To perform the conversion between dataset formats, we will use [FiftyOne](https://voxel51.com/docs/fiftyone/), an open-source Python tool for handling computer vision datasets. FiftyOne allows loading a YOLO dataset and exporting it as KITTI in a few lines of code.

### Load the dataset

The generic `Dataset.from_dir()` method (documentation available [here](https://voxel51.com/docs/fiftyone/api/fiftyone.core.dataset.html#fiftyone.core.dataset.Dataset.from_dir)) loads a dataset from disk and depending on the format, additional parameters can be passed to customize the data import. When dealing with a YOLO data format like in our case, these parameters are inherited from the [YOLOv4DatasetImporter](https://voxel51.com/docs/fiftyone/api/fiftyone.utils.yolo.html#fiftyone.utils.yolo.YOLOv4DatasetImporter) class and a customized import would require the following arguments:
- `dataset_dir`: the dataset directory.
- `dataset_type`: the `fiftyone.types.dataset_types.Dataset` type of the dataset.
- `data_path`: to enable explicit control over the location of the media.
- `labels_path`: to enable explicit control over the location of the labels.
- `images_path`: to enable explicit control over the location of the image listing file.
- `objects_path`: to enable explicit control over the location of the object names file.

If your data stored on disk is not in YOLO format but in one of the [many common formats](https://voxel51.com/docs/fiftyone/user_guide/dataset_creation/datasets.html#supported-import-formats) supported natively by FiftyOne, then you can automatically load your data with minimal code changes in terms of additional parameters.

To install the FiftyOne Python module, run `pip install fiftyone` in your preferred environment (ideally, a virtual one).
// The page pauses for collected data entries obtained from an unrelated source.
/-! ### Encoding (30_encoding.md) -/

/-- R52 and R54: a word is decoded by `word & 0x300` alone, compared with each `match`; `data` takes no part; `op[1]`
selects the block commands and, among them, `op[0]` the direction. -/
def Obligations.OpcodeMapDecodesWords : Prop :=
  (∀ w : CmdWord, w &&& 0x300#10 = 0x000#10 → decode w = .error .reservedOp) ∧
  (∀ w : CmdWord, w &&& 0x300#10 = 0x100#10 → decode w = .ok (.key (w.extractLsb' 0 8))) ∧
  (∀ w : CmdWord, w &&& 0x300#10 = 0x200#10 → decode w = .ok (.enc (w.extractLsb' 0 8))) ∧
  (∀ w : CmdWord, w &&& 0x300#10 = 0x300#10 → decode w = .ok (.dec (w.extractLsb' 0 8))) ∧
  (∀ (w : CmdWord) (i : Instr), decode w = .ok i →
    (readsKeys i = w.getLsbD 9) ∧
    (∀ s : State, readsKeys i = true → s.kv = true →
      exec i s = .next { s with
        dout := if w.getLsbD 8 then decryptBlock Config.sboxTable s.rk (w.extractLsb' 0 8)
          else encryptBlock Config.sboxTable s.rk (w.extractLsb' 0 8)
        dv := true }))

/-- Decode and encode agree both ways (from R50, R52 and R55): every command comes back from its word, with its operand,
and every word that decodes is the word of what it decodes to. -/
def Obligations.DecodeEncodeRoundTrip : Prop :=
  (∀ i : Instr, decode (encode i) = .ok i ∧ opField (encode i) = i.opcode ∧ dataField (encode i) = i.data) ∧
  (∀ (w : CmdWord) (i : Instr), decode w = .ok i → encode i = w) ∧
  Function.Injective encode

/-- R53 and R55: every one of the 1024 words decodes to KEY, ENC or DEC, or is the reserved opcode, and it is the latter
exactly when `op = 00`. -/
def Obligations.EveryWordDecodesOrIsReserved : Prop :=
  ∀ w : CmdWord,
    (decode w = .error .reservedOp ↔ w.extractLsb' 8 2 = 0b00#2) ∧
    (w.extractLsb' 8 2 ≠ 0b00#2 → ∃ i : Instr, decode w = .ok i ∧ i.wellFormed = true ∧
      (i = .key (w.extractLsb' 0 8) ∨ i = .enc (w.extractLsb' 0 8) ∨ i = .dec (w.extractLsb' 0 8)))

/-- The words that 95_test_vectors.md V9 writes out decode as listed there. -/
def Obligations.ListedWordsDecode : Prop :=
  decode 0b0110101011#10 = .ok (.key 0xAB) ∧ decode 0b0100000000#10 = .ok (.key 0x00) ∧
  decode 0b1000000000#10 = .ok (.enc 0x00) ∧ decode 0b1011111111#10 = .ok (.enc 0xFF) ∧
  decode 0b1110010001#10 = .ok (.dec 0x91) ∧ decode 0b1100111100#10 = .ok (.dec 0x3C) ∧
  decode 0b0000000000#10 = .error .reservedOp ∧ decode 0b0011111111#10 = .error .reservedOp

/-- A table word is read as the ports carry it: the bits it is given, decoded where they fit the 10 bits of the ports
(R27, R50), and refused where they do not (R32; log 15). -/
def Obligations.TableWordsReadThroughThePorts : Prop :=
  ∀ nbits w : Nat, decodeTableWord nbits w =
    if w % 2 ^ nbits < 1024 then (decode (BitVec.ofNat 10 (w % 2 ^ nbits))).toOption else none

/-- R56: the line that the assembly syntax gives a command assembles to its word, in either case of mnemonic and with any
comment after it; the word of every line that assembles is `(opcode << 8) | operand` with opcode 1, 2 or 3. (Where R56 is
silent, on blanks after the operand and the case of hex digits, the line is read as log 14 says.) -/
def Obligations.AssemblyLinesRoundTrip : Prop :=
  (∀ i : Instr, assembleLine (assemblyLine i) = some (encode i)) ∧
  (∀ (i : Instr) (comment : List Char), assembleLine (assemblyLine i ++ ';' :: comment) = some (encode i)) ∧
  (∀ i : Instr, assembleLine ((assemblyLine i).take 3 |>.map Char.toLower |>.append ((assemblyLine i).drop 3)) =
    some (encode i)) ∧
  (∀ (line : List Char) (w : CmdWord), assembleLine line = some w →
    ∃ i : Instr, w = encode i ∧ w.toNat = i.opcode.toNat * 256 + i.data.toNat ∧ 1 ≤ i.opcode.toNat) ∧
  (∀ (a b c : Char) (rest : List Char),
    ([a, b, c].map Char.toUpper ≠ ['K', 'E', 'Y'] ∧ [a, b, c].map Char.toUpper ≠ ['E', 'N', 'C'] ∧
      [a, b, c].map Char.toUpper ≠ ['D', 'E', 'C']) → assembleLine (a :: b :: c :: rest) = none)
In this lab, we have already installed it for you.

Let's now load a YOLO dataset generated with Label Studio into FiftyOne. In this case, we have an object names file but we don't have an image listing file, so we just ignore the `images_path` argument and let FiftyOne list the data directory for us.

In [None]:
import fiftyone as fo

dataset_dir = "../data/label-studio/"
data_path = "images/"
labels_path = "labels/"
objects_path = "classes.txt"

# Create the dataset
dataset = fo.Dataset.from_dir(
    dataset_dir=dataset_dir,
    data_path=data_path,
    labels_path=labels_path,
    objects_path=objects_path,
    dataset_type=fo.types.YOLOv4Dataset
)

# View summary info about the dataset
print(dataset)

# Print the first few samples in the dataset
print(dataset.head(2))

Instead, if we were trying to load a dataset generated with Yolo Mark into FiftyOne, saved into a folder named `yolo-mark` that isn't available for the lab, images and labels would now be in the same folder and we would have both an object names file and an image listing file. However, the `train.txt` image listing file contains paths from the executable file directory and not from the dataset home directory, so FiftyOne will not find the images unless we substitute all paths with relative paths in the form `img/image_filename.<ext>`. We can do that with some simple code that generates a new `images.txt` file with the right paths.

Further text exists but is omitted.